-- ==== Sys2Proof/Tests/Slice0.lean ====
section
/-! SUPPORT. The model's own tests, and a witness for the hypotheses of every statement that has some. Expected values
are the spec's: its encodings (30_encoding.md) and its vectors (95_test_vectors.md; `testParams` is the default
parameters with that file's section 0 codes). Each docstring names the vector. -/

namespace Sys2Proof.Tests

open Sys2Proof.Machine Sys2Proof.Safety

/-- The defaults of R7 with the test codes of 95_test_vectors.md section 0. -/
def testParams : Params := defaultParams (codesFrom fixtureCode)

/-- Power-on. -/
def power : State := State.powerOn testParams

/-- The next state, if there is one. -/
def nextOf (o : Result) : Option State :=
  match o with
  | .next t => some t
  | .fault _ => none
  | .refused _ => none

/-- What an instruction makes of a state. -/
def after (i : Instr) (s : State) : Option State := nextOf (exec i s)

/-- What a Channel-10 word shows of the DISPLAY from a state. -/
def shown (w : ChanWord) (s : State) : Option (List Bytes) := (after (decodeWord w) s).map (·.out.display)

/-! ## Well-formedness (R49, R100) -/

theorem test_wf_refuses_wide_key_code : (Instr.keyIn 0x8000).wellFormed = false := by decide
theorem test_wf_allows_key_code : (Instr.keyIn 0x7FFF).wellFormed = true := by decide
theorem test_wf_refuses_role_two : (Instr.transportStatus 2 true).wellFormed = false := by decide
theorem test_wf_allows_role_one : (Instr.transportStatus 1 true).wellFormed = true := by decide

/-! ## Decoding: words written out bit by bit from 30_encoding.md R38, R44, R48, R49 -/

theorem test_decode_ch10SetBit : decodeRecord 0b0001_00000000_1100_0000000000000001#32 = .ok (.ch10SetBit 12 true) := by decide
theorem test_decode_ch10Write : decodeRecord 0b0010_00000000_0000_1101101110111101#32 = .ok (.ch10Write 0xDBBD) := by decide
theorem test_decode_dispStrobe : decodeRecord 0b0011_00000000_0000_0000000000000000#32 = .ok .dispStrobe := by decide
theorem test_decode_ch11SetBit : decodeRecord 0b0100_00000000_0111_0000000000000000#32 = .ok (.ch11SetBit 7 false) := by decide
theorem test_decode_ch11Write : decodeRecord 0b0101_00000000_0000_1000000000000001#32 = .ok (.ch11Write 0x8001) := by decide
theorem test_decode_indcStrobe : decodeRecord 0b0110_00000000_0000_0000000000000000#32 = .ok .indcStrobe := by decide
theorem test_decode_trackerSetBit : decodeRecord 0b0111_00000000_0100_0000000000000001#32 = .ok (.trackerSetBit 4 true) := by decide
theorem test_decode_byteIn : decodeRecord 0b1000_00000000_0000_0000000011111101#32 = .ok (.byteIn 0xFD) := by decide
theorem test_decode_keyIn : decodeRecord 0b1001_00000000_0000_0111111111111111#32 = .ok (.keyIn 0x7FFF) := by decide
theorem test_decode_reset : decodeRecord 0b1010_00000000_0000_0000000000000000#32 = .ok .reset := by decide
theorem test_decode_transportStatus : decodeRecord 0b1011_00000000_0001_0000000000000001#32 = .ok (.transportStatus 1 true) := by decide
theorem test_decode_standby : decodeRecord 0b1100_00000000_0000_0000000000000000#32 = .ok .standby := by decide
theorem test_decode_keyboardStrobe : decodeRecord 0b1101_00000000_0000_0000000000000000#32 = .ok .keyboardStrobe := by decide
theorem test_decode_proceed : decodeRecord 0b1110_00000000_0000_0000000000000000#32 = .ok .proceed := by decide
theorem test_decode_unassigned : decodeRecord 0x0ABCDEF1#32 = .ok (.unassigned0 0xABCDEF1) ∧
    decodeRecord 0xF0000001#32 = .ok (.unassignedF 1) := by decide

----------------

Look through the entries above and find each line where the word "that" occurs; copy those lines.

/-! SUPPORT. The model's own tests, and a witness for the hypotheses of every statement that has some. Expected values
parameters with that file's section 0 codes). Each docstring names the vector. -/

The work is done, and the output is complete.